## WHAT YOU WILL DO
Take from the data every line in which the word "false" is found.

── STUDY MATERIAL

-- ==== Sys2Proof/Laws/Bus.lean ====
section
/-! SUPPORT. Who answers an access, and what each answer does: one lemma for each target of `memRead`, `memWrite` and
`memFetch`; the calls on a handler; what the bus keeps of the invariant. -/

namespace Sys2Proof.Machine

variable (s : State)

/-! ### Routing (20_memory.md R42 to R47) -/

theorem handled_iff (p : Config.Params) (a : Nat) :
    handled p a = true ↔ ∃ r ∈ p.ioMap, r.first ≤ a ∧ a < r.first + r.size := by
  simp [handled, Config.IoRange.covers]

/-- The five regions. -/
theorem region_eq (p : Nat) :
    region s.params p =
      if p < 0x200000 then .main
      else if s.params.scratchBase ≤ p ∧ p < s.params.scratchBase + 0x400 then .scratch
      else if s.params.ioBase ≤ p ∧ p < s.params.ioBase + 0x1000 then .io
      else if s.params.fwBase ≤ p ∧ p < s.params.fwBase + 0x80000 then .firmware
      else .unmapped := by
  have h : ∀ b n : Nat, within p b n = decide (b ≤ p ∧ p < b + n) := fun b n => by simp [within]
  simp only [region, h, Config.ramBase, Config.ramSize, Config.scratchSize, Config.ioSize, Config.fwSize,
    decide_eq_true_eq, Nat.zero_le, true_and, Nat.zero_add]

/-- Where an access goes, whatever the configuration: exactly one target answers. -/
theorem target_cases (p : Nat) :
    (target s.params p = .storage ∧ (InMain p ∨ InScratch s p)) ∨ (target s.params p = .firmware ∧ InFirmware s p) ∨
      (target s.params p = .handler ∧ Handled s p) ∨ (target s.params p = .nobody ∧ ¬ InMain p ∧ ¬ InScratch s p) := by
  unfold Handled InMain InScratch InFirmware InIo
  rw [← handled_iff]
  unfold target
  rw [region_eq]
  split_ifs <;> simp_all

/-- The memories that are read and written come first in the decode. -/
theorem target_storage {p : Nat} (h : InMain p ∨ InScratch s p) : target s.params p = .storage := by
  unfold InMain InScratch at h
  unfold target
  rw [region_eq]
  split_ifs <;> simp_all

theorem target_nobody {p : Nat} (h : Unclaimed s p) : target s.params p = .nobody := by
  rcases target_cases s p with ⟨_, h'⟩ | ⟨_, h'⟩ | ⟨_, h'⟩ | ⟨h', _⟩
  · exact absurd h' (by simp [h.1, h.2.1])
  · exact absurd h' h.2.2.1
  · exact absurd h' h.2.2.2
  · exact h'

/-- In an ordered map firmware and the I/O window overlap nothing that comes before them. -/
theorem target_firmware (ho : MapOrdered s) {p : Nat} (h : InFirmware s p) : target s.params p = .firmware := by
  unfold MapOrdered at ho
  unfold InFirmware at h
  unfold target
  rw [region_eq, if_neg (by omega), if_neg (by omega), if_neg (by omega), if_pos h]

theorem target_handler (ho : MapOrdered s) {p : Nat} (h : Handled s p) : target s.params p = .handler := by
  obtain ⟨hi, hh⟩ := h
  unfold MapOrdered at ho
  unfold InIo at hi
  unfold target
  rw [region_eq, if_neg (by omega), if_neg (by omega), if_pos hi]
  simp only [(handled_iff _ _).2 hh, if_true]

/-- A memory of the core: storage or firmware. -/
theorem target_memory (ho : MapOrdered s) {p : Nat} (h : InMain p ∨ InScratch s p ∨ InFirmware s p) :
    target s.params p = .storage ∨ target s.params p = .firmware :=
  (or_assoc.2 h).imp (target_storage s) (target_firmware s ho)

/-- Well-formed parameters have an ordered map. -/
theorem mapOrdered_of_wellFormed (h : s.params.wellFormed = true) : MapOrdered s := by
  simp only [Config.Params.wellFormed, Config.Params.mapWellFormed, Bool.and_eq_true, decide_eq_true_eq] at h
  obtain ⟨⟨⟨⟨⟨⟨⟨⟨⟨h1, h2⟩, h3⟩, h4⟩, h5⟩, h6⟩, h7⟩, _⟩, _⟩, _⟩ := h
  exact ⟨h1, h2, h3, h4, h5, h6, h7⟩

/-- Routing depends on the parameters alone. -/
theorem mapOrdered_congr {s t : State} (h : t.params = s.params) : MapOrdered t ↔ MapOrdered s := by
  simp [MapOrdered, h]

theorem inScratch_congr {s t : State} (h : t.params = s.params) (p : Nat) : InScratch t p ↔ InScratch s p := by
  simp [InScratch, h]

theorem inFirmware_congr {s t : State} (h : t.params = s.params) (p : Nat) : InFirmware t p ↔ InFirmware s p := by
  simp [InFirmware, h]

theorem handled_congr {s t : State} (h : t.params = s.params) (p : Nat) : Handled t p ↔ Handled s p := by
  simp [Handled, InIo, h]

theorem unclaimed_congr {s t : State} (h : t.params = s.params) (p : Nat) : Unclaimed t p ↔ Unclaimed s p := by
  simp [Unclaimed, handled_congr h, inScratch_congr h, inFirmware_congr h]

/-! ### Values -/

/-- A multi-byte read is the little-endian value of its bytes (20_memory.md R48). -/
theorem readLE_eq_leValue (n : Nat) : ∀ (m : Memory) (a : Nat), m.readLE a n = BitVec.ofNat 32 (leValue m a n) := by
  induction n with
  | zero => intro _ _; rfl
  | succ n ih =>
    intro m a
    rw [Memory.readLE, ih, leValue, BitVec.ofNat_add, Nat.mul_comm, BitVec.ofNat_mul]
    have h : BitVec.ofNat 32 (leValue m (a + 1) n) * BitVec.ofNat 32 256 = BitVec.ofNat 32 (leValue m (a + 1) n) <<< 8 := by
      rw [BitVec.shiftLeft_eq_mul_twoPow]; rfl
    rw [h, BitVec.add_comm, ← BitVec.add_eq_or_of_and_eq_zero]
    · congr 1
      apply BitVec.eq_of_toNat_eq
      simp
    · apply BitVec.eq_of_getLsbD_eq
      intro i hi
      simp only [BitVec.getLsbD_and, BitVec.getLsbD_shiftLeft, BitVec.getLsbD_setWidth, BitVec.getLsbD_zero]
      by_cases h8 : i < 8
      · simp [h8]
      · rw [BitVec.getLsbD_of_ge _ i (by omega)]; simp

/-! ### A bus read (20_memory.md R52) -/

theorem memRead_storage {a : Word} (w : Width) (h : target s.params (physical a) = .storage) :
    s.memRead a w = ⟨some (s.mem.readLE (physical a) w.bytes), s⟩ := by
  simp only [State.memRead, ← physical_eq_translateAddr, h]

theorem memRead_firmware {a : Word} (w : Width) (h : target s.params (physical a) = .firmware) :
    s.memRead a w = ⟨some (s.mem.readLE (physical a) w.bytes), s⟩ := by
  simp only [State.memRead, ← physical_eq_translateAddr, h]

theorem memRead_nobody {a : Word} (w : Width) (h : target s.params (physical a) = .nobody) :
    s.memRead a w = ⟨some 0#32, s.logEvent (.unmappedRead a w.bytes)⟩ := by
  simp only [State.memRead, ← physical_eq_translateAddr, h]

theorem memRead_handler {a : Word} (w : Width) (h : target s.params (physical a) = .handler) :
    s.memRead a w = s.readHandler a w := by
  simp only [State.memRead, ← physical_eq_translateAddr, h]

theorem readHandler_value {a v : Word} (w : Width) (h : s.nextReply = .value v) :
    s.readHandler a w = ⟨some (w.truncate v), s.callHandler (.read w.bits (physical a) (segmentOf a))⟩ := by
  simp only [State.readHandler, h, physical_eq_translateAddr]

theorem readHandler_fault {a : Word} (w : Width) (h : s.nextReply = .fault) :
    s.readHandler a w = ⟨none, s.callHandler (.read w.bits (physical a) (segmentOf a))⟩ := by
  simp only [State.readHandler, h, physical_eq_translateAddr]

/-! ### A bus write (20_memory.md R53) -/

theorem memWrite_storage {a : Word} (w : Width) (v : Word) (h : target s.params (physical a) = .storage) :
    s.memWrite a w v = ⟨true, { s with mem := s.mem.writeLE (physical a) w.bytes v }⟩ := by
  simp only [State.memWrite, ← physical_eq_translateAddr, h]

theorem memWrite_firmware {a : Word} (w : Width) (v : Word) (h : target s.params (physical a) = .firmware) :
    s.memWrite a w v = ⟨true, s.logEvent (.firmwareWrite a w.bytes (w.truncate v))⟩ := by
  simp only [State.memWrite, ← physical_eq_translateAddr, h]

theorem memWrite_nobody {a : Word} (w : Width) (v : Word) (h : target s.params (physical a) = .nobody) :
    s.memWrite a w v = ⟨true, s.logEvent (.unmappedWrite a w.bytes (w.truncate v))⟩ := by
  simp only [State.memWrite, ← physical_eq_translateAddr, h]

theorem memWrite_handler_value {a u : Word} (w : Width) (v : Word) (h : target s.params (physical a) = .handler)
    (hr : s.nextReply = .value u) :
    s.memWrite a w v = ⟨true, s.callHandler (.write w.bits (physical a) (segmentOf a) (w.truncate v))⟩ := by
  simp only [State.memWrite, ← physical_eq_translateAddr, h, hr]

theorem memWrite_handler_fault {a : Word} (w : Width) (v : Word) (h : target s.params (physical a) = .handler)
    (hr : s.nextReply = .fault) :
    s.memWrite a w v = ⟨false, s.callHandler (.write w.bits (physical a) (segmentOf a) (w.truncate v))⟩ := by
  simp only [State.memWrite, ← physical_eq_translateAddr, h, hr]

/-! ### A fetch (20_memory.md R54) -/

theorem memFetch_storage {a : Word} (h : target s.params (physical a) = .storage) :
    s.memFetch a = ⟨some (s.mem.readLE (physical a) 4), s⟩ := by
  simp only [State.memFetch, ← physical_eq_translateAddr, h]

theorem memFetch_firmware {a : Word} (h : target s.params (physical a) = .firmware) :
    s.memFetch a = ⟨some (s.mem.readLE (physical a) 4), s⟩ := by
  simp only [State.memFetch, ← physical_eq_translateAddr, h]

theorem memFetch_nobody {a : Word} (h : target s.params (physical a) = .nobody) : s.memFetch a = ⟨none, s⟩ := by
  simp only [State.memFetch, ← physical_eq_translateAddr, h]

theorem memFetch_handler {a : Word} (h : target s.params (physical a) = .handler) : s.memFetch a = s.readHandler a .word := by
  simp only [State.memFetch, ← physical_eq_translateAddr, h]

/-! ### Calls on a handler -/

/-- One call. -/
theorem calledOnce_callHandler (c : IoCall) : CalledOnce s (s.callHandler c) c := by
  unfold CalledOnce State.callHandler
  cases h : s.ioIn <;> simp

/-- A call changes nothing inside the core. -/
theorem callHandler_core (c : IoCall) :
    s.callHandler c = { s with ioIn := (s.callHandler c).ioIn, ioDraws := (s.callHandler c).ioDraws,
                               ioCalls := s.ioCalls ++ [c] } := by
  unfold State.callHandler
  cases h : s.ioIn <;> simp

/-! ### Every access ends in one of these -/

/-- A bus read changes the log or the exchange with the peripherals, nothing else. -/
theorem memRead_state (a : Word) (w : Width) :
    (s.memRead a w).state = s ∨ (∃ e, (s.memRead a w).state = s.logEvent e) ∨
      ∃ c, (s.memRead a w).state = s.callHandler c := by
  unfold State.memRead State.readHandler
  repeat' split
  all_goals simp

theorem memFetch_state (a : Word) :
    (s.memFetch a).state = s ∨ ∃ c, (s.memFetch a).state = s.callHandler c := by
  unfold State.memFetch State.readHandler
  repeat' split
  all_goals simp

/-- The memory after a bus write: written in main and scratch memory, else as before. -/
theorem memWrite_mem_cases (a : Word) (w : Width) (v : Word) :
    ((InMain (physical a) ∨ InScratch s (physical a)) ∧
      (s.memWrite a w v).state.mem = s.mem.writeLE (physical a) w.bytes v) ∨
    (¬ (InMain (physical a) ∨ InScratch s (physical a)) ∧ (s.memWrite a w v).state.mem = s.mem) := by
  by_cases hp : InMain (physical a) ∨ InScratch s (physical a)
  · exact .inl ⟨hp, by rw [memWrite_storage s w v (target_storage s hp)]⟩
  refine .inr ⟨hp, ?_⟩
  rcases target_cases s (physical a) with ⟨_, h⟩ | ⟨h, _⟩ | ⟨h, _⟩ | ⟨h, _⟩
  · exact absurd h hp
  · rw [memWrite_firmware s w v h]; rfl
  · cases hr : s.nextReply with
    | value u => rw [memWrite_handler_value s w v h hr]; simp
    | fault => rw [memWrite_handler_fault s w v h hr]; simp
  · rw [memWrite_nobody s w v h]; rfl

/-! ### What a bus write keeps of the invariant -/

/-- A bus write keeps the canonical form. -/
theorem memWrite_wf (a : Word) (w : Width) (v : Word) (h : s.mem.wf = true) :
    (s.memWrite a w v).state.mem.wf = true := by
  rcases memWrite_mem_cases s a w v with ⟨_, e⟩ | ⟨_, e⟩ <;> rw [e]
  · exact Memory.wf_writeLE _ _ _ h
  · exact h

/-- An aligned bus write lists addresses of the memories only. -/
theorem memWrite_place (a : Word) (w : Width) (v : Word) (ha : w.aligned a = true) (ho : MapOrdered s)
    (h : ∀ c ∈ s.mem, InMain c.1 ∨ InScratch s c.1 ∨ InFirmware s c.1) :
    ∀ c ∈ (s.memWrite a w v).state.mem, InMain c.1 ∨ InScratch s c.1 ∨ InFirmware s c.1 := by
  rcases memWrite_mem_cases s a w v with ⟨hp, e⟩ | ⟨_, e⟩ <;> rw [e]
  · intro c hc
    rcases Memory.mem_writeLE _ hc with hc | ⟨h1, h2⟩
    · exact h c hc
    · rw [aligned_iff] at ha
      have hd : physical a % w.bytes = 0 := by
        rw [physical_eq_translateAddr, translateAddr_eq]
        cases w <;> simp only [Width.bytes] at ha ⊢ <;> omega
      rcases hp with hp | hp
      · left; simp only [InMain] at *
        cases w <;> simp only [Width.bytes] at * <;> omega
      · right; left; simp only [InScratch, MapOrdered] at *
        cases w <;> simp only [Width.bytes] at * <;> omega
  · exact h

end Sys2Proof.Machine
end

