-- ==== Sys2Proof/Tests/Slice0.lean ====
section
/-! SUPPORT. The model's own tests: words and results written out from the spec (41_arithmetic.md to 49_system.md and
95_test_vectors.md), refusals of ill-formed terms, and a witness for the hypotheses of every statement that has some. -/

open Sys2Proof Sys2Proof.Machine Sys2Proof.Claims

namespace Sys2Proof.Tests

/-! ### Small states -/

/-- The reset state with a word at `pc` and some registers. -/
def start (pc w : Word) (regs : List (Reg × Word)) : State :=
  { State.reset with
    pc := pc
    npc := pc + 4#32
    mem := Memory.writeLE [] (translateAddr pc) 4 w
    gpr := regs.foldl (fun g r => g.set r.1.toNat r.2) (Vector.replicate 32 0#32) }

/-- The same at `0x80000100`, where 95_test_vectors.md places single instructions. -/
def one (w : Word) (regs : List (Reg × Word)) : State := start 0x80000100#32 w regs

/-- A word in memory. -/
def put (s : State) (a v : Word) : State := { s with mem := s.mem.writeLE (translateAddr a) 4 v }

/-- `SR` as given. -/
def withSr (s : State) (v : Word) : State := s.c0Set 12#5 v

/-- A handler on the first word of the I/O window, and its coming answers. -/
def withHandler (s : State) (answers : List Config.IoReply) : State :=
  { s with params := { s.params with ioMap := [⟨0x1F801000, 4⟩] }, ioIn := answers }

/-- A configuration other than the default: regions elsewhere, firmware directly after the I/O window, and exceptions with
the boot vector in a hole of the map. -/
def elsewhere : Config.Params :=
  { Config.defaults with
    scratchBase := 0x10000000, ioBase := 0x18000000, fwBase := 0x18001000, resetVector := 0xB8001000#32
    vecGeneral := 0x80000200#32, vecBoot := 0x00200180#32 }

/-- The reset state in that configuration, with a word where it is fetched from. -/
def startElsewhere (pc w : Word) : State := { start pc w [] with params := elsewhere }

/-- One step answers a next state in which `p` holds. -/
def ends (s : State) (p : State → Bool) : Bool :=
  match step s with
  | .next t => p t
  | _ => false

/-- After one step register `r` holds `v` and the machine goes on at `0x80000104`. -/
def gives (w : Word) (regs : List (Reg × Word)) (r : Reg) (v : Word) : Bool :=
  ends (one w regs) fun t => t.reg r == v && t.pc == 0x80000104#32 && t.npc == 0x80000108#32

/-- After one step an exception of the boot vector with this `CAUSE` was entered at `0x80000100`. -/
def traps (s : State) (cause : Word) : Bool :=
  ends s fun t => t.cause == cause && t.epc == 0x80000100#32 && t.pc == 0xBFC00180#32 && t.npc == 0xBFC00184#32

/-- After one step the program counters are these. -/
def goesTo (w : Word) (regs : List (Reg × Word)) (npc : Word) (slot : Bool) : Bool :=
  ends (one w regs) fun t => t.pc == 0x80000104#32 && t.npc == npc && t.dsNext == slot

/-- `x[1] = 0x1000` and the word of 95_test_vectors.md section 2.7 there. -/
def loadState (w : Word) (x2 : Word) : State := put (one w [(1#5, 0x1000#32), (2#5, x2)]) 0x1000#32 0x8070F080#32

/-- The word of the unaligned examples there, and `x[2] = 0xAABBCCDD`. -/
def mergeState (w : Word) : State :=
  put (one w [(1#5, 0x1000#32), (2#5, 0xAABBCCDD#32)]) 0x1000#32 0x44332211#32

────

## COMPLETED EXERCISE
    s.memWrite a w v = ⟨false, s.callHandler (.write w.bits (physical a) (segmentOf a) (w.truncate v))⟩ := by
  | _ => false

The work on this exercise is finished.